The number of people who overlook this simple step to making their cover letter so much more effective is amazing. A cover letter is, to state the obvious, a letter. And all letters need to be addressed to a person, or it is simply junk mail.
A friend who is a store manager of a major retail outlet recently received a letter asking for an opportunity to hold a book signing. Evidently, this was actually the second letter the author had sent. In that envelope, the author also included a copy of the first letter. My friend asked if I interested. I was not, and he was not. He threw it away.
The first letter was addressed to, “To whom it May Concern.” The second letter was addressed to, “The Store General Manager.” Both letters went into great detail on who the author was and how she got to be where she was. In many ways, this was a badly written, cover letter applying for an opportunity to conduct a book signing (okay that might be a stretch).
How much more effective would this letter have been had she addressed it to my friend? Could it have been that difficult to find his name? What about a simple phone call?
In the past, I have had no problems calling a company and getting the name of the right person, once I explained what I wanted.

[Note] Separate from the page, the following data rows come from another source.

/-- The posted operation at position i goes on: it is performed and removed, or its contribution goes to the reduction
unit (R416), or the entry that holds it is flushed. -/
def performAt (i : Nat) (s : State) : State :=
  match s.cur.posted[i]? with
  | none => s
  | some p =>
    match (redAddr s p).filter (fun _ => p.merged || willMerge s p), p.op with
    | some pa, .red op ty v =>
      if p.merged then flushPa pa s
      else contribute pa p.cell op ty v.toNat s.cur.part.toNat (some s.cur.core) p.ver (tracks p.loc)
        (updCur (fun g => { g with posted := g.posted.modify i (fun x => { x with merged := true }) }) s)
    | _, _ => performOp p (updCur (fun g => { g with posted := g.posted.eraseIdx i }) s)

/-- Positions of the posted operations that can be performed now. -/
def performable (s : State) : List Nat := (List.range s.cur.posted.length).filter (canPerform s)

/-- One posted operation performed: any that can be, by a free choice where there are several (log 6). -/
def performOne (s : State) : State :=
  match performable s with
  | [] => s
  | [i] => performAt i s
  | i :: r => performAt ((i :: r).getD (Config.freeNat s.free % (r.length + 1)) i) { s with free := s.free + 1 }

/-- The position of a posted operation in a list. -/
def posOf (p : Posted) : List Posted → Option Nat
  | [] => none
  | q :: r => if q = p then some 0 else (posOf p r).map (fun i => i + 1)

/-- A posted operation performed at its target, a contribution with the flush of its entry. -/
def performWhole (p : Posted) (s : State) : State :=
  match posOf p s.cur.posted with
  | none => s
  | some i =>
    let s1 := performAt i s
    match posOf { p with merged := true } s1.cur.posted, redAddr s p with
    | some _, some pa => flushPa pa s1
    | _, _ => s1

/-- Some posted operations performed, oldest first, up to one that must wait (R102). -/
def performList : List Posted → State → State
  | [], s => s
  | p :: ps, s => if opBusy s p || !s.cur.placed then s else performList ps (performWhole p s)

/-- Every posted operation of the group performed, up to one that must wait. -/
def performAll (s : State) : State := performList s.cur.posted s

/-- The posted operations of every group performed, as far as they can be. -/
def performGroups (s : State) : State := (allGroups s).foldl (fun s g => onGroup g.gid performAll s) s

/-- The posted operations that a test selects, and those that must be performed before them. -/
def pickNeeded (s : State) (need : Posted → Bool) : List Posted → List Posted
  | [] => []
  | p :: r =>
    let q := pickNeeded s need r
    if need p || q.any (goesFirst s p) then p :: q else q

/-- The posted operations that a test selects, with what they need, performed as far as they can be. -/
def performNeeded (need : Posted → Bool) (s : State) : State := performList (pickNeeded s need s.cur.posted) s

/-- One of the posted operations that a test selects is left, or a line of some byte ranges waits (R102, R113). -/
def mustWait (need : Posted → Bool) (ls : List (Loc × Nat)) (s : State) : Bool :=
  ls.any (fun l => locBusy s l.1) || s.cur.posted.any need

/-- The posted operations that a test selects are performed first, with what they need; where a line waits, the
instruction does (R102, R113). -/
def afterNeeded (need : Posted → Bool) (ls : List (Loc × Nat)) (s : State) (k : State → State) : State :=
  ifRuns s.cur (performNeeded need s) fun s => if mustWait need ls s then block .posted s else k s

/-- A posted operation touches one of some byte ranges, or a group-scope fence has put it before an access to them
(R123, R130). -/
def beforeAccess (s : State) (ls : List (Loc × Nat)) (p : Posted) : Bool :=
  ls.any (fun l => touches s p l.1 l.2 || (p.epoch < s.cur.epoch && postedTarget s p == locTarget s l.1))

/-- An access of the group to some byte ranges (R156): posted operations that touch them are performed first. -/
def afterPosted (ls : List (Loc × Nat)) (s : State) (k : State → State) : State := afterNeeded (beforeAccess s ls) ls s k

/-- An access that other parties see at once: the reads of earlier read-modify-writes come before it too (R127). -/
def afterReads (ls : List (Loc × Nat)) (s : State) (k : State → State) : State :=
  afterNeeded (fun p => isRmw p || beforeAccess s ls p) ls s k

/-- A fence's scope has device scope or wider. -/
def scopeDevice : Scope → Bool
  | .device | .domain | .system => true
  | _ => false

/-- A fence's scope is cluster or wider. -/
def scopeCluster : Scope → Bool
  | .group | .team => false
  | _ => true

/-- What a release does at once (R107, R417): the entries that hold the group's contributions are flushed, and the dirty
words of the core's L1 are written back, so that each earlier store is performed at its home (R98; DEDUCED, log 76). -/
def releaseFlush (s : State) : State := cleanCore s.cur.core (flushPas (mergedAddrs s s.cur) s)

/-- The conditions of R130 hold for a release: every earlier store performed, and at system scope every invalidation
acknowledged by the host port (R107). -/
def releaseDone (sc : Scope) (s : State) : Bool := s.cur.posted.isEmpty && (sc != .system || s.hostAcks.isEmpty)

/-- The conditions of R130 hold for an acquire: every earlier read-modify-write has read. -/
def acquireReady (s : State) : Bool := !(s.cur.posted.any isRmw)

/-- The issuing group's fence can complete (R130). -/
def fenceReady (f : FenceRec) (s : State) : Bool :=
  (!(releases f.kind) || releaseDone f.scope s) && (!(acquires f.kind) || acquireReady s)

/-- What an acquire drops (R97, R109, R130). -/
def fenceEffects (k : FenceKind) (sc : Scope) (s : State) : State :=
  if acquires k && scopeCluster sc then acquireDrop s.cur.core (scopeDevice sc) s else s

/-- The incomplete fence ends: the held stores leave in order and are homed now (R113), speculation becomes
architectural (R131). -/
def endFence (s : State) : State :=
  let held := ((s.cur.fence.map FenceRec.held).getD []).flatten.map (fun p => { p with cell := locCell s p.loc, ver := s.ver })
  updCur (fun g => { g with
    fence := none, posted := g.posted ++ held,
    since := if g.wait == some .fence then 0 else g.since,
    wait := if g.wait == some .fence then none else g.wait }) s

/-- The issuing group's fence completes, if it can (R130). -/
def completeFence (s : State) : State :=
  match s.cur.fence with
  | none => s
  | some f =>
    let s := if releases f.kind then releaseFlush s else s
    if fenceReady f s && !s.commitPend then endFence (fenceEffects f.kind f.scope s) else s

end Sys2Proof.Machine
end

And it is all commonsense. Anyone opening a letter and reading a generic salutation is immediately going into “junk mail” mindset. At best, the reader will briefly skim the letter and might take a quick look at the resume before either tossing it or giving it to someone else.
I suppose some think that the substance of the cover letter or resume is most important. And I would not disagree with that. Nevertheless, to get to that great substance; you must overcome some basic prejudice. And the most basic prejudice is our belief in our self-importance.
To be clear, you do not need to address it, “To His Royal Excellency…,” rather a simple, “Dear Mr. GivemeaJob” should suffice. Using the correct name at the very least demonstrates you have done a bit of research. Will it get you an interview, or a job? It will not do that, but it will at least keep you alive.
In the hyper-competitive job market of today, every little detail comes. And this is actually a pretty big detail. Your cover letter must be addressed to a live, breathing human being.